= Task brief =
Transcribe word for word the lines below from the line with "okey o' m' := by" through the line with "(State.put_keep (Keep.refl 1 s) rfl _ _ _).eq", ends included.

Dataset excerpts:
==========
-- ==== Sys2Proof/Laws/State.lean ====
section
/-! SUPPORT. How each named update of the state leaves its fields and the values of objects. -/

namespace Sys2Proof.Machine

set_option Elab.async false

/-! ## The object store -/

theorem assocGet_assocSet_same {α : Type} (l : List (Nat × α)) (k : Nat) (v : α) :
    assocGet (assocSet l k v) k = some v := by
  induction l with
  | nil => simp [assocSet, assocGet]
  | cons p l ih =>
    obtain ⟨j, w⟩ := p
    simp only [assocSet]
    split
    · simp [assocGet]
    · split
      · simp [assocGet]
      · rename_i h
        simp [assocGet, h, ih]

theorem assocGet_assocSet_other {α : Type} (l : List (Nat × α)) {k j : Nat} (v : α) (h : j ≠ k) :
    assocGet (assocSet l k v) j = assocGet l j := by
  induction l with
  | nil => simp [assocSet, assocGet, h]
  | cons p l ih =>
    obtain ⟨i, w⟩ := p
    simp only [assocSet]
    split
    · simp [assocGet, h]
    · split
      · rename_i e
        subst e
        simp [assocGet, h]
      · simp only [assocGet, ih]

theorem State.i_congr {s t : State} (h : t.live = s.live) (g : t.user = s.user) (o m : Nat) : t.i o m = s.i o m := by
  simp only [State.i, State.numAt, h, g]

theorem State.o_congr {s t : State} (h : t.live = s.live) (g : t.user = s.user) (o m : Nat) : t.o o m = s.o o m := by
  simp only [State.o, State.octsAt, h, g]

/-- A value that was put reads back. -/
@[simp] theorem State.i_put_same (s : State) (o m : Nat) (v : Int) : (s.put o m v).i o m = v := by
  simp [State.i, State.numAt, State.put, assocGet_assocSet_same]

@[simp] theorem State.u_put_same (s : State) (o m : Nat) (v : Int) : (s.put o m v).u o m = v.toNat := by
  simp [State.u]

/-- Every other object's value is as it was. -/
theorem State.i_put_other (s : State) {o m o' m' : Nat} (v : Int) (h : okey o' m' ≠ okey o m) :
    (s.put o m v).i o' m' = s.i o' m' := by
  simp [State.i, State.numAt, State.put, assocGet_assocSet_other _ _ h]

theorem State.u_put_other (s : State) {o m o' m' : Nat} (v : Int) (h : okey o' m' ≠ okey o m) :
    (s.put o m v).u o' m' = s.u o' m' :=
  congrArg Int.toNat (s.i_put_other v h)

@[simp] theorem State.o_put (s : State) (o m : Nat) (v : Int) (o' m' : Nat) : (s.put o m v).o o' m' = s.o o' m' := rfl

@[simp] theorem State.i_putO (s : State) (o m : Nat) (v : List Byte) (o' m' : Nat) :
    (s.putO o m v).i o' m' = s.i o' m' := rfl

@[simp] theorem State.u_putO (s : State) (o m : Nat) (v : List Byte) (o' m' : Nat) :
    (s.putO o m v).u o' m' = s.u o' m' := rfl

/-- Octets that were put read back. -/
@[simp] theorem State.o_putO_same (s : State) (o m : Nat) (v : List Byte) : (s.putO o m v).o o m = v := by
  simp [State.o, State.octsAt, State.putO, assocGet_assocSet_same]

theorem State.o_putO_other (s : State) {o m o' m' : Nat} (v : List Byte) (h : okey o' m' ≠ okey o m) :
    (s.putO o m v).o o' m' = s.o o' m' := by
  simp [State.o, State.octsAt, State.putO, assocGet_assocSet_other _ _ h]

/-- Objects of different numbers are different, for members of one octet. -/
theorem okey_ne {o o' m m' : Nat} (hm : m < 256) (hm' : m' < 256) (h : o ≠ o' ∨ m ≠ m') : okey o m ≠ okey o' m' := by
  unfold okey
  omega

@[simp] theorem State.put_user (s : State) (a1 a2 a3) : (State.put s a1 a2 a3).user = s.user :=
  (State.put_keep (Keep.refl 1 s) rfl _ _ _).user rfl

@[simp] theorem State.put_clk (s : State) (a1 a2 a3) : (State.put s a1 a2 a3).clk = s.clk :=
  (State.put_keep (Keep.refl 1 s) rfl _ _ _).clk rfl

@[simp] theorem State.put_diag (s : State) (a1 a2 a3) : (State.put s a1 a2 a3).diag = s.diag :=
  (State.put_keep (Keep.refl 1 s) rfl _ _ _).diag rfl

@[simp] theorem State.put_pow (s : State) (a1 a2 a3) : (State.put s a1 a2 a3).pow = s.pow :=
  (State.put_keep (Keep.refl 1 s) rfl _ _ _).pow rfl

@[simp] theorem State.put_mem (s : State) (a1 a2 a3) : (State.put s a1 a2 a3).mem = s.mem :=
  (State.put_keep (Keep.refl 1 s) rfl _ _ _).mem rfl

@[simp] theorem State.put_aop (s : State) (a1 a2 a3) : (State.put s a1 a2 a3).aop = s.aop :=
  (State.put_keep (Keep.refl 1 s) rfl _ _ _).aop rfl

@[simp] theorem State.put_frame (s : State) (a1 a2 a3) : (State.put s a1 a2 a3).frame = s.frame :=
  (State.put_keep (Keep.refl 1 s) rfl _ _ _).frame rfl

@[simp] theorem State.put_conv (s : State) (a1 a2 a3) : (State.put s a1 a2 a3).conv = s.conv :=
  (State.put_keep (Keep.refl 1 s) rfl _ _ _).conv rfl

@[simp] theorem State.put_cal (s : State) (a1 a2 a3) : (State.put s a1 a2 a3).cal = s.cal :=
  (State.put_keep (Keep.refl 1 s) rfl _ _ _).cal rfl

@[simp] theorem State.put_eq (s : State) (a1 a2 a3) : (State.put s a1 a2 a3).eq = s.eq :=
  (State.put_keep (Keep.refl 1 s) rfl _ _ _).eq rfl

@[simp] theorem State.put_load (s : State) (a1 a2 a3) : (State.put s a1 a2 a3).load = s.load :=
  (State.put_keep (Keep.refl 1 s) rfl _ _ _).load rfl

@[simp] theorem State.put_pool (s : State) (a1 a2 a3) : (State.put s a1 a2 a3).pool = s.pool :=
  (State.put_keep (Keep.refl 1 s) rfl _ _ _).pool rfl

@[simp] theorem State.put_lanes (s : State) (a1 a2 a3) : (State.put s a1 a2 a3).lanes = s.lanes :=
  (State.put_keep (Keep.refl 1 s) rfl _ _ _).lanes rfl

@[simp] theorem State.put_ciph (s : State) (a1 a2 a3) : (State.put s a1 a2 a3).ciph = s.ciph :=
  (State.put_keep (Keep.refl 1 s) rfl _ _ _).ciph rfl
==========
= Reply to the exercise =
theorem okey_ne {o o' m m' : Nat} (hm : m < 256) (hm' : m' < 256) (h : o ≠ o' ∨ m ≠ m') : okey o m ≠ okey o' m' := by
  unfold okey
  omega

@[simp] theorem State.put_user (s : State) (a1 a2 a3) : (State.put s a1 a2 a3).user = s.user :=
  (State.put_keep (Keep.refl 1 s) rfl _ _ _).user rfl

@[simp] theorem State.put_clk (s : State) (a1 a2 a3) : (State.put s a1 a2 a3).clk = s.clk :=
  (State.put_keep (Keep.refl 1 s) rfl _ _ _).clk rfl

@[simp] theorem State.put_diag (s : State) (a1 a2 a3) : (State.put s a1 a2 a3).diag = s.diag :=
  (State.put_keep (Keep.refl 1 s) rfl _ _ _).diag rfl

@[simp] theorem State.put_pow (s : State) (a1 a2 a3) : (State.put s a1 a2 a3).pow = s.pow :=
  (State.put_keep (Keep.refl 1 s) rfl _ _ _).pow rfl

@[simp] theorem State.put_mem (s : State) (a1 a2 a3) : (State.put s a1 a2 a3).mem = s.mem :=
  (State.put_keep (Keep.refl 1 s) rfl _ _ _).mem rfl

@[simp] theorem State.put_aop (s : State) (a1 a2 a3) : (State.put s a1 a2 a3).aop = s.aop :=
  (State.put_keep (Keep.refl 1 s) rfl _ _ _).aop rfl

@[simp] theorem State.put_frame (s : State) (a1 a2 a3) : (State.put s a1 a2 a3).frame = s.frame :=
  (State.put_keep (Keep.refl 1 s) rfl _ _ _).frame rfl

@[simp] theorem State.put_conv (s : State) (a1 a2 a3) : (State.put s a1 a2 a3).conv = s.conv :=
  (State.put_keep (Keep.refl 1 s) rfl _ _ _).conv rfl

@[simp] theorem State.put_cal (s : State) (a1 a2 a3) : (State.put s a1 a2 a3).cal = s.cal :=
  (State.put_keep (Keep.refl 1 s) rfl _ _ _).cal rfl

@[simp] theorem State.put_eq (s : State) (a1 a2 a3) : (State.put s a1 a2 a3).eq = s.eq :=
  (State.put_keep (Keep.refl 1 s) rfl _ _ _).eq rfl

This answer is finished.